# Breakers Yards



## S-X-I (Sep 6, 2006)

Does anyone know of any in the Glasgow/Lanarkshire area?

I've been going through the yellow pages and phoning places all morning trying to find one with a Panda in stock but I'm not having any luck.


----------



## Bratwurst (Jan 23, 2009)

Two in Paisley I know of, one in Abercorn Street (near Halfords in the centre of town) and one on Scotts Road east of Paisley off Hawkhead Road, near Barshaw Park.

HTH


----------



## chisai (Jan 1, 2009)

I'm just back from one in Renfrew, near the ferry. One in MacKean street in Paisley. Helen street in Govan. A new one in Barrhead on Blackbyres road.


----------



## spitfire (Feb 10, 2007)

There's one at the end of French st in Shawfield but it's quite small.


----------



## rossco_pico (Feb 24, 2010)

IBP in glasgow near rutherglyn/ dalmarnock
Birnams motor salvage near where i stay in blantyre few others but i can't remember the names


----------



## S-X-I (Sep 6, 2006)

Thanks for the recommendations guys but I think I've tried all of them lol

Currently trying the online part finder websites.


----------



## swordjo (Sep 17, 2006)

Fallons in Coatbridge.


----------



## rossco_pico (Feb 24, 2010)

what is it your looking for, i have a man in irvine that owns a very large scrapyard, they are called shewlton car spares in irvine always had anything im after mate


----------



## S-X-I (Sep 6, 2006)

rossco_pico said:


> what is it your looking for, i have a man in irvine that owns a very large scrapyard, they are called shewlton car spares in irvine always had anything im after mate


I'm looking for a boot carpet for a Fiat Panda 2003 onward but preferibly 2007 onwards.

Been quoted £15 for one but its down in Doncaster which is a bit far lol


----------



## Mick (Jan 23, 2010)

im pretty sure i seen a 03 plate + shape one ion my local scrappy. If you dont need it desperately i can pick it up for you next time im there (prob tthis weekend) and meet you in glasgow with it ( i work in glasgow anyway)

failing that have you tried ebay?

Edit: oh aye and if my local scrappy have one i cant see it being any more than a tenner ( im in often usually get good deals)


----------



## rickyw (May 5, 2009)

swordjo said:


> Fallons in Coatbridge.


Is that still there? I thought the larger of the two had closed.


----------



## Mick (Jan 23, 2010)

S-X-I said:


> I'm looking for a boot carpet for a Fiat Panda 2003 onward but preferibly 2007 onwards.
> 
> Been quoted £15 for one but its down in Doncaster which is a bit far lol


further to this i was in my local scrappy in gartocharn yesterday, and i remember you sying you wanted this, but to no avail they only had the y plate style punto in. none of the newer models.

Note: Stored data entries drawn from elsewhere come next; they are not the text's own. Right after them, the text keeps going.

-- ==== Sys2Proof/Machine/Dray.lean ====
section
/-! DEFINITION. The dray (12 R289 to R300): the copy instructions, acceptance, translation page by page, and landing unit by unit. A copy is
a row of 16 B chunks in copy order; a unit is named by its first chunk. -/
namespace Sys2Proof.Machine

/-- Does a context run: it and every ancestor are ACTIVE (21 R413)? -/
def State.runs (s : State) (x : Nat) : Bool := (s.chain x).all (fun c => decide ((s.ctxAt c).st = CtxSt.active))

/-! ### The block of a copy (R290) -/

/-- Scalar `i` of a block. -/
def blk (b : List Word) (i : Nat) : Word := b.getD i 0

/-- Address pair of a block. -/
def blkAddr (b : List Word) : Dword := pair (blk b 1) (blk b 0)

/-- Which side is where: 0 G2W, 1 W2G, 2 W2W. -/
def copyDir (i : Instr) : Nat := match i with | .cpy x | .cpyt x | .cpyx x => x.d.toNat | _ => 0

/-- Chunks of a row or an element, and chunks in all. -/
def rowChunks (b : List Word) : Nat := (blk b 3).toNat / 16

def allChunks (i : Instr) (b : List Word) : Nat :=
  match i with
  | .cpy _ => (blk b 3).toNat / 16
  | _ => (blk b 4).toNat * ((blk b 3).toNat / 16)

/-- Address of chunk `q` on the side of `s[N]`: global, or for W2W the source window. `idx` gives a CPYX's indices. -/
def farAddr (i : Instr) (b : List Word) (idx : List Word) (q : Nat) : Dword :=
  let n := rowChunks b
  let off : Dword := BitVec.ofNat 64 (16 * (q % n))
  let a := match i with
    | .cpyt _ => blkAddr b + BitVec.ofNat 64 (q / n) * (blk b 5).signExtend 64 + off
    | .cpyx _ => blkAddr b + (idx.getD (q / n) 0).signExtend 64 * (blk b 6).setWidth 64 + off
    | _ => blkAddr b + BitVec.ofNat 64 (16 * q)
  if copyDir i = 2 then (lo32 a).setWidth 64 else a

/-- Window address of chunk `q` (R290: a tile's rows rotate as 08 R215 places them). -/
def nearAddr (i : Instr) (b : List Word) (q : Nat) : Nat :=
  let n := rowChunks b
  let w := (blk b 2).toNat
  let a := match i with
    | .cpyt _ => w + (q / n) * (blk b 6).toNat + 16 * ((q % n + (blk b 7).toNat / 2 ^ 28 * (q / n / 8)) % n)
    | _ => w + 16 * q
  a % 2 ^ 32

/-- Does chunk `q` begin a unit (R293)? Units hold at most 128 B within one row or element and cross no 128 B boundary. -/
def unitStarts (i : Instr) (b : List Word) (idx : List Word) (q : Nat) : Bool :=
  decide (q % rowChunks b = 0) || decide ((farAddr i b idx q).toNat % 128 = 0) || decide (nearAddr i b q % 128 = 0)
    || decide (nearAddr i b q ≠ nearAddr i b (q - 1) + 16)

/-- The chunks of the unit at `q`, at most `fuel` more. -/
def unitChunks (i : Instr) (b : List Word) (idx : List Word) (total q fuel : Nat) : List Nat :=
  match fuel with
  | 0 => [q]
  | f + 1 => if total ≤ q + 1 ∨ unitStarts i b idx (q + 1) = true then [q] else q :: unitChunks i b idx total (q + 1) f

def Copy.total (c : Copy) : Nat := allChunks c.instr c.block
def Copy.far (c : Copy) (q : Nat) : Dword := farAddr c.instr c.block c.idx q
def Copy.near (c : Copy) (q : Nat) : Nat := nearAddr c.instr c.block q
def Copy.unit (c : Copy) (q : Nat) : List Nat := unitChunks c.instr c.block c.idx c.total q 7

/-! ### The checks at issue (R291) -/

/-- Is a value of the block outside its range (R290)? -/
def copyIllegal (i : Instr) (b : List Word) : Bool :=
  let m16 (n : Nat) : Bool := decide ((blk b n).toNat % 16 = 0)
  let row := (blk b 3).toNat
  match i with
  | .cpy _ => !(m16 3 && decide (row ≤ 0x01000000))
  | .cpyt _ =>
    !(m16 3 && decide (16 ≤ row) && decide (row ≤ 4096) && decide (1 ≤ (blk b 4).toNat) && decide ((blk b 4).toNat ≤ 4096)
      && m16 5 && m16 6 && (decide (copyDir i = 1) || decide (row ≤ (blk b 6).toNat)) && decide ((blk b 7).extractLsb' 0 28 = 0#28)
      && decide ((blk b 7).getLsbD 31 = false))
  | _ =>
    !((List.range 9).any (fun k => decide (row = 2 ^ (k + 4))) && decide (1 ≤ (blk b 4).toNat) && decide ((blk b 4).toNat ≤ 65536)
      && m16 6 && decide (blk b 7 = 0))

/-- Does the copy end on the barrier object, and at which window address. -/
def copyObj (i : Instr) (g : Grp) : Option Word :=
  match i with | .cpy x | .cpyt x | .cpyx x => if x.o = 1#1 then some (g.scalar x.b.toNat) else none | _ => none

/-- The window ranges that a copy reads or writes (first byte, bytes, does it write). -/
def copyRanges (i : Instr) (b : List Word) (obj : Option Word) : List (Nat × Nat × Bool) :=
  let row := (blk b 3).toNat
  let d := copyDir i
  let near : List (Nat × Nat × Bool) := match i with
    | .cpyt _ => (List.range (blk b 4).toNat).map (fun r => (((blk b 2).toNat + r * (blk b 6).toNat) % 2 ^ 32, row, decide (d ≠ 1)))
    | _ => [((blk b 2).toNat, 16 * allChunks i b, decide (d ≠ 1))]
  let far : List (Nat × Nat × Bool) :=
    if d ≠ 2 then []
    else
      match i with
      | .cpyt _ => (List.range (blk b 4).toNat).map (fun r => ((farAddr i b [] (r * rowChunks b)).toNat, row, false))
      | _ => [((blk b 0).toNat, 16 * allChunks i b, false)]
  let list : List (Nat × Nat × Bool) := match i with | .cpyx _ => [((blk b 5).toNat, 4 * (blk b 4).toNat, false)] | _ => []
  near ++ far ++ list ++ (match obj with | some a => [(a.toNat, 16, true)] | none => [])

/-- The first byte of a range of `n` window bytes from `a` on that reaches nothing: window parts begin and end at multiples of 1 KiB. -/
def State.windowGap (s : State) (g : Grp) (a n : Nat) : Option Nat :=
  let pts := (if n = 0 then [] else [a]) ++ ((List.range ((a % 1024 + n + 1023) / 1024)).map (fun k => a / 1024 * 1024 + 1024 * (k + 1))).filter
    (fun p => decide (p < a + n))
  pts.find? (fun p => (s.winLoc g (BitVec.ofNat 32 p)).isNone)

/-- The first global byte address that is not canonical, for CPY and CPYT. -/
def copyNonCanonical (i : Instr) (b : List Word) : Option Dword :=
  let at1 (a : Dword) (n : Nat) : Option Dword :=
    if n = 0 then none
    else if !canonical a then some a
    else if !canonical (a + BitVec.ofNat 64 (n - 1)) then some (BitVec.ofNat 64 (2 ^ 47))
    else none
  match i with
  | .cpy _ => at1 (blkAddr b) (16 * allChunks i b)
  | .cpyt _ => (List.range (blk b 4).toNat).findSome? (fun r => at1 (farAddr i b [] (r * rowChunks b)) (blk b 3).toNat)
  | _ => none

/-- What a check at issue finds. -/
inductive CopyBad where
  | illegal
  | addr (k : AccK) (f : LaneFault)
  deriving DecidableEq, Repr
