-- ==== Sys2Proof/Machine/Backing.lean ====
section
/-! DEFINITION. The backing store (06 R162, R163): what each byte of a group's area holds, and the world of an area. A byte of a group's state stands once in this model,
in `Grp`; the area is a view of it (log 68). -/
namespace Sys2Proof.Machine

/-- Areas of a core, and bytes of an area (R162): 128 of 36 KiB. -/
def areaCount : Nat := 128
def areaSize : Nat := 0x9000

/-- Byte `i` of a doubleword. -/
def dwordByte (d : Dword) (i : Nat) : Byte := d.extractLsb' (8 * i) 8

/-- A byte of the group's area by its offset (R162): none where the layout within the table's row is not given, and in the home of a line that is still shared, which
stands in the roast. -/
def Grp.areaByte (g : Grp) (off : Nat) : Option Byte :=
  if off < 0x8000 then
    if (Tab.find g.shared (off / 128)).isSome then none
    else some ((g.word (off / 128) (off % 128 / 4)).extractLsb' (8 * (off % 4)) 8)
  else if off < 0x8600 then some ((g.scalar ((off - 0x8000) / 4)).extractLsb' (8 * (off % 4)) 8)
  else if off < 0x8800 then none
  else if off < 0x8C00 then
    let o := off - 0x8800
    let d := match Tab.find g.split (o / 16) with | some e => splitDwords e | none => (0, 0)
    some (dwordByte (if o % 16 < 8 then d.1 else d.2) (o % 8))
  else if off < 0x8E00 then
    let o := off - 0x8C00
    let d := match Tab.find g.split (o / 8) with | some ⟨_, .spilled f⟩ => resumeWord f | _ => 0
    some (dwordByte d (o % 8))
  else if off < areaSize then some 0
  else none

/-- The group whose area a core keeps at a frame index: none for an index that nobody holds. -/
def State.areaHolder (s : State) (core i : Nat) : Option Grp :=
  (s.groups.find? (fun p => decide (p.2.core = core) && decide (p.2.fidx = i) && !p.2.moved)).map (fun p => p.2)

/-- The world of an area (R163): that of its group's context for as long as the group lives, else the firmware's. -/
def State.areaWorld (s : State) (core i : Nat) : Nat :=
  match s.areaHolder core i with
  | some g => (s.ctxAt g.ctx).world
  | none => (s.ctxAt 0).world

end Sys2Proof.Machine
end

you any further forward to getting the bit you needed?


----------



## Stevie---Boy (Mar 21, 2009)

Fallons has houses on it now i'm sure.

AA Autobreakers in Mossend. Martin is a top bloke and very helpful.


----------



## Kiwigolfer (May 5, 2009)

There is also one in Helen Street Jap Parts, I'm sure they have non Jap cars as well


----------



## Walesy. (Oct 1, 2009)

Stevie---Boy said:


> Fallons has houses on it now i'm sure.
> 
> AA Autobreakers in Mossend. Martin is a top bloke and very helpful.


Yeah Falln has shut right enough I went up the other week only find it closed LOL

I was at AA yesterday getting a wiper motor for my wee Astra, used Martin for years and he is reasonable aswell. I went to Birnam yesterday and he wanted £45 for a wiper set up and Martin took £30.


----------



## S-X-I (Sep 6, 2006)

Managed to track down the part I was looking for!

Found it at DA Autoparts in Dumfries so my Dad and I took a drive down on Saturday morning to pick it up.

I have to say I was totally impressed with the place. There was a shop selling all kinds of cleaning products and spares ect. and two counters, one for used and one for new parts. The yard was closed off and all the cars were stacked on individual racks.

If your struggling to find a part I suggest you give them a call as their site is massive!

http://www.daautoparts.co.uk/


----------